What the exercise asks =
In the entries below, find the line with "phase written. -/" and the line with "else if s.kernelLive"; give again those lines and every line between them, exactly.

Records to process =
-- ==== Sys2Proof/Machine/Ops.lean ====
section
/-! DEFINITION. Named operations on the state: free values, module memory and its codewords, sites, registers, partitions, the register values that blocks compute, and raising a report. -/

namespace Sys2Proof.Machine

/-- What a meaning answers. -/
abbrev Out := Host.Outcome State Fault Refusal

/-! ### Free values (DESIGN CHOICE, log 10) -/

/-- Free 32-bit value k of the command under way. -/
def State.free (s : State) (k : Nat) : Word := Config.freeWord s.tick k

/-- The state after a command that takes free values. -/
def State.tock (s : State) : State := { s with tick := s.tick + 1 }

/-! ### Module memory (R25 to R28) -/

/-- Nibbles of vault DRAM: offsets below this (R27). -/
def vaultEnd : Nat := 0xC0000000000

/-- First nibble of the tile stores, nibbles of one, and the first nibble behind them (R27). -/
def tsBase : Nat := 0xE0000000000
def tsSize : Nat := 0x600000
def tsEnd : Nat := 0xE1200000000

/-- The keeper area (R307). -/
def keeperBase : Nat := 0xBFFFF000000
def keeperEnd : Nat := 0xC0000000000

/-- Size of the units of regions: 16 Mn (R298). -/
def unit16 : Nat := 0x1000000

/-- n nibbles at offset a lie in a populated range (R27, R28). -/
def populated (a n : Nat) : Bool := decide (a + n ≤ vaultEnd) || (decide (tsBase ≤ a) && decide (a + n ≤ tsEnd))

/-- One nibble of module memory: bits [3:0] of a byte at the even offset (R3, R4). Unlisted bytes read zero (DESIGN CHOICE, log 3). -/
def getNib (m : List Host.Cell) (a : Nat) : Nib :=
  let b := tget (0 : Byte) m (a / 2)
  if a % 2 = 0 then b.truncate 4 else (b >>> 4).truncate 4

/-- One nibble written. -/
def setNib (m : List Host.Cell) (a : Nat) (v : Nib) : List Host.Cell :=
  let b := tget (0 : Byte) m (a / 2)
  let b' : Byte := if a % 2 = 0 then (b &&& 0xF0#8) ||| v.zeroExtend 8 else (b &&& 0x0F#8) ||| (v.zeroExtend 8 <<< 4)
  tset (0 : Byte) m (a / 2) b'

/-- n nibbles from offset a upward. -/
def getNibs (m : List Host.Cell) (a : Nat) : Nat → List Nib
  | 0 => []
  | n + 1 => getNib m a :: getNibs m (a + 1) n

/-- A list of nibbles written from offset a upward. -/
def setNibs (m : List Host.Cell) (a : Nat) : List Nib → List Host.Cell
  | [] => m
  | x :: r => setNibs (setNib m a x) (a + 1) r

/-- The memory is in canonical form: offsets rising, no entry equal to what an unlisted byte reads as. -/
def Memory.wf (m : List Host.Cell) : Bool := twf (0 : Byte) m

/-- The value of n nibbles at offset a. -/
def State.load (s : State) (a n : Nat) : Nat := ofNibs (getNibs s.mem a n)

/-- The state with nibbles written at offset a. Poison marks stay. -/
def State.store (s : State) (a : Nat) (l : List Nib) : State := { s with mem := setNibs s.mem a l }

/-- The codewords that n nibbles at offset a touch (R242). -/
def cwsOf (a n : Nat) : List Nat := if n = 0 then [] else (List.range ((a + n - 1) / 32 - a / 32 + 1)).map (· + a / 32)

/-- Codeword c is covered whole by n nibbles at offset a. -/
def coversCw (a n c : Nat) : Bool := decide (a ≤ 32 * c) && decide (32 * c + 32 ≤ a + n)

/-- Codeword c is poisoned. -/
def State.poisoned (s : State) (c : Nat) : Bool := s.poison.contains c

/-- Any of the codewords of n nibbles at offset a is poisoned. -/
def State.anyPoison (s : State) (a n : Nat) : Bool := (cwsOf a n).any s.poisoned

/-- Poison marks set or cleared. -/
def State.putPoison (s : State) (c : Nat) (b : Bool) : State := { s with poison := sput s.poison c b }

/-- A store of correct data: the nibbles are written, and the poison of codewords written whole clears (R244, R256). -/
def State.storeClean (s : State) (a : Nat) (l : List Nib) : State :=
  let s1 := s.store a l
  { s1 with poison := s1.poison.filter (fun c => !coversCw a l.length c) }

/-- A store that poisons every codeword it touches (R359, R469). -/
def State.storePoison (s : State) (a : Nat) (l : List Nib) : State :=
  (cwsOf a l.length).foldl (fun t c => t.putPoison c true) (s.store a l)

/-! ### Fields, sites and tiles (R10 to R14) -/

/-- The number of field sites (R12). -/
def sites : Nat := 196

/-- The unused sites of a field in ascending order: the corners until start-up builds the map (DESIGN CHOICE, log 5). -/
def State.unusedOf (s : State) (f : Nat) : List Nat := tget [0, 13, 182, 195] s.unused f

/-- The site holds no logical tile (R12). -/
def State.isUnused (s : State) (f site : Nat) : Bool := (s.unusedOf f).contains site

/-- The used sites of a field in ascending order (R13). -/
def State.usedSites (s : State) (f : Nat) : List Nat := (List.range sites).filter (fun x => !s.isUnused f x)

/-- The site of logical tile l of field f (R13). -/
def State.siteOf (s : State) (f l : Nat) : Nat := nth 0 (s.usedSites f) l

/-- The site of a global tile index. -/
def State.tileSite (s : State) (t : Nat) : Nat := s.siteOf (t / 192) (t % 192)

/-- The global tile index of a site, if it holds a logical tile. -/
def State.tileAt (s : State) (f site : Nat) : Option Nat :=
  (indexOf (fun x => x == site) (s.usedSites f)).map (fun l => 192 * f + l)

/-- The field quad of a field (R11). -/
def quadOf (f : Nat) : Nat := 4 * ((f / 8) / 2) + (f % 8) / 2

/-- The first nibble of a tile store (R27). -/
def storeBase (t : Nat) : Nat := tsBase + t * tsSize

/-- The global tile whose window or tile store holds an offset (R27, R236). -/
def tileOfOff (o : Nat) : Nat := if o < vaultEnd then o / 0x40000000 else (o - tsBase) / tsSize

/-! ### Where the channel hash puts an offset (R236 to R239) -/

/-- The default slot-table entry (R238). -/
def slotDefault (n : Nat) : SlotEntry := { target := 0, tier := n % 4, frame := n / 4 }

/-- The slot of a vault-relative offset: g[11:0] XOR (g[18:12] × 32) (R237). -/
def slotOf (v : Nat) : Nat := let g := v / 2048; (g % 4096) ^^^ ((g / 4096) * 32)

/-- The entry of slot n of the vault of (field, site). -/
def State.slotEntry (s : State) (f site n : Nat) : SlotEntry :=
  (tfind s.slots ((f * sites + site) * 4096 + n)).getD (slotDefault n)

/-- The state with a slot entry written. -/
def State.putSlot (s : State) (f site n : Nat) (e : SlotEntry) : State :=
  let k := (f * sites + site) * 4096 + n
  { s with slots := if e = slotDefault n then tdel s.slots k else tput s.slots k e }

/-- Where a vault offset lies: field, home site, target site, channel, bank, row, sector, and slot (R237 to R240). -/
structure VaultLoc where
  field : Nat
  home : Nat
  site : Nat
  ch : Nat
  bank : Nat
  row : Nat
  sector : Nat
  slot : Nat
  deriving DecidableEq, Repr

/-- The place of a vault offset. -/
def State.vaultLoc (s : State) (o : Nat) : VaultLoc :=
  let t := o / 0x40000000
  let v := o % 0x40000000
  let f := t / 192
  let home := s.tileSite t
  let n := slotOf v
  let e := s.slotEntry f home n
  let j := v / 2048 / 4096
  let site := if e.target = 0 then home else nth home (s.unusedOf f) (e.target - 1)
  { field := f, home := home, site := site, ch := e.tier, bank := (j % 32) ^^^ (e.frame % 32),
    row := e.frame / 32 * 128 + j, sector := bits v 6 5, slot := n }

/-! ### Stored registers -/

/-- The stored value of the register at an offset: its reset value where nothing is listed. -/
def State.rd (s : State) (o : Nat) : Word := (tfind s.regs o).getD (resetOf o)

/-- The register table with one offset written. -/
def putReg (m : Tab Word) (o : Nat) (v : Word) : Tab Word := if v = resetOf o then tdel m o else tput m o v

/-- The state with the register at an offset written. -/
def State.wr (s : State) (o : Nat) (v : Word) : State := { s with regs := putReg s.regs o v }

/-- Field [lo + w - 1 : lo] of a stored register. -/
def State.rdF (s : State) (o lo w : Nat) : Nat := fld (s.rd o) lo w

/-- A field of a stored register written. -/
def State.wrF (s : State) (o lo w x : Nat) : State := s.wr o (setFld (s.rd o) lo w x)

/-- A counter field raised by n, stopping at its largest value. -/
def State.bump (s : State) (o lo w n : Nat) : State := s.wrF o lo w (satAdd (s.rdF o lo w) n (2 ^ w - 1))

/-- A counter field raised by n, wrapping to zero. -/
def State.bumpWrap (s : State) (o lo w n : Nat) : State := s.wrF o lo w ((s.rdF o lo w + n) % 2 ^ w)

/-! ### Partitions (R381) -/

/-- A partition that is FREE. -/
def partFree : Part :=
  { ready := false, scrub := false, quads := 0, key := 0, progs := [], limits := { lmax := [], bmax := 0 },
    sched := none, table := none, clip := { mode := 0, tau := [] }, ties := [],
    step := { begun := false, batches := [], noStaged := false, skip := false,
              tieDone := false, fwdRun := false, bwdRun := false },
    copying := none }

/-- Partition p. -/
def State.part (s : State) (p : Nat) : Part := tget partFree s.parts p

/-- Partition p written. -/
def State.putPart (s : State) (p : Nat) (x : Part) : State := { s with parts := tset partFree s.parts p x }

/-- Phase codes (R197). -/
def phIdle : Nat := 0
def phFwd : Nat := 1
def phBwd : Nat := 2
def phReduce : Nat := 3
def phClip : Nat := 4
def phUpdate : Nat := 5
def phCommit : Nat := 6
def phDiscard : Nat := 7
def phHeld : Nat := 8

/-- The phase of partition p (R197). -/
def State.phase (s : State) (p : Nat) : Nat := s.rdF (oStepPhase p) 0 4

/-- The phase written. -/
def State.setPhase (s : State) (p ph : Nat) : State := s.wrF (oStepPhase p) 0 4 ph

/-- A kernel of partition p is live (R94). -/
def State.kernelLive (s : State) (p : Nat) : Bool := s.kernels.any (fun e => e.2.part == p)

/-- `PART_STATUS.STATE`: 0 FREE, 1 SCRUB, 2 READY, 3 RUN (R381). -/
def State.partState (s : State) (p : Nat) : Nat :=
  let x := s.part p
  if x.scrub then 1
  else if !x.ready then 0
  else if s.kernelLive p || !(s.phase p == phIdle || s.phase p == phHeld) then 3 else 2

/-- The partition that holds a field quad, if any. -/
def State.partOfQuad (s : State) (q : Nat) : Option Nat :=
  (s.parts.find? (fun e => (e.2.ready || e.2.scrub) && e.2.quads.getLsbD q)).map (·.1)

/-- The partition that holds a field. -/
def State.partOfField (s : State) (f : Nat) : Option Nat := s.partOfQuad (quadOf f)

/-- The fields of a partition, ascending. -/
def State.partFields (s : State) (p : Nat) : List Nat :=
  (List.range 64).filter (fun f => (s.part p).quads.getLsbD (quadOf f))

/-- The global tiles of a partition, ascending. -/
def State.partTiles (s : State) (p : Nat) : List Nat :=
  (s.partFields p).flatMap (fun f => (List.range 192).map (fun l => 192 * f + l))

/-! ### The module state (R381, R408) -/

/-- Module state codes of `MC_STATE.STATE`. -/
def stStartup : Nat := 0
def stBeacon : Nat := 1
def stDormant : Nat := 2
def stReady : Nat := 3
def stRun : Nat := 4
def stReef : Nat := 5
def stStrike : Nat := 6

/-- The module state: RUN while any partition is in RUN (R381), else as stored. -/
def State.modState (s : State) : Nat :=
  let c := s.rdF oMcState 0 4
  if c = stReady && (List.range 16).any (fun p => s.partState p == 3) then stRun else c

/-- The module is in a state of full service, READY, RUN or REEF: its core logic runs (R380, R429). -/
def State.inService (s : State) : Bool := let c := s.rdF oMcState 0 4; c == stReady || c == stReef

/-- The core logic is powered and runs: in READY, RUN and REEF, and in start-up from order 6 on, where the core supply is raised,
unless a power-fail warning has gated it (R409, R416, R418, R429). -/
def State.corePowered (s : State) : Bool :=
  s.inService ||
  (s.rdF oMcState 0 4 == stStartup && decide (7 ≤ s.rdF oSuStatus 0 4) && !s.power.pfw)

/-- The module state written. -/
def State.setModState (s : State) (c : Nat) : State := s.wrF oMcState 0 4 c

/-! ### Groups and the matrix unit, as their status registers show them -/

/-- A free group slot. -/
def groupFree : Group :=
  { live := false, halted := false, kernel := 0, part := 0, args := 0, index := 0, repack := false, exited := 0,
    tokens := [] }

/-- Group slot n of tile t. -/
def State.group (s : State) (t n : Nat) : Group := tget groupFree s.groups (t * 16 + n)

/-- A group slot written. -/
def State.putGroup (s : State) (t n : Nat) (g : Group) : State :=
  { s with groups := tset groupFree s.groups (t * 16 + n) g }

/-- An empty matrix unit. -/
def mxEmpty : Mx :=
  { issue := [], jobs := [], nextId := 0, gate0 := [], gate1 := [], gate2 := [], gate3 := [], gateArr := [],
    preload := [] }

/-- The matrix unit of tile t. -/
def State.mxu (s : State) (t : Nat) : Mx := tget mxEmpty s.mx t

/-- The matrix unit written. -/
def State.putMx (s : State) (t : Nat) (x : Mx) : State := { s with mx := tset mxEmpty s.mx t x }

/-- The gate of spar i. -/
def Mx.gate (x : Mx) (i : Nat) : List MxReq :=
  if i = 0 then x.gate0 else if i = 1 then x.gate1 else if i = 2 then x.gate2 else x.gate3

/-- The gate of spar i written. -/
def Mx.putGate (x : Mx) (i : Nat) (l : List MxReq) : Mx :=
  if i = 0 then { x with gate0 := l } else if i = 1 then { x with gate1 := l }
  else if i = 2 then { x with gate2 := l } else { x with gate3 := l }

Exercise result =
/-- The phase written. -/
def State.setPhase (s : State) (p ph : Nat) : State := s.wrF (oStepPhase p) 0 4 ph

/-- A kernel of partition p is live (R94). -/
def State.kernelLive (s : State) (p : Nat) : Bool := s.kernels.any (fun e => e.2.part == p)

/-- `PART_STATUS.STATE`: 0 FREE, 1 SCRUB, 2 READY, 3 RUN (R381). -/
def State.partState (s : State) (p : Nat) : Nat :=
  let x := s.part p
  if x.scrub then 1
  else if !x.ready then 0
  else if s.kernelLive p || !(s.phase p == phIdle || s.phase p == phHeld) then 3 else 2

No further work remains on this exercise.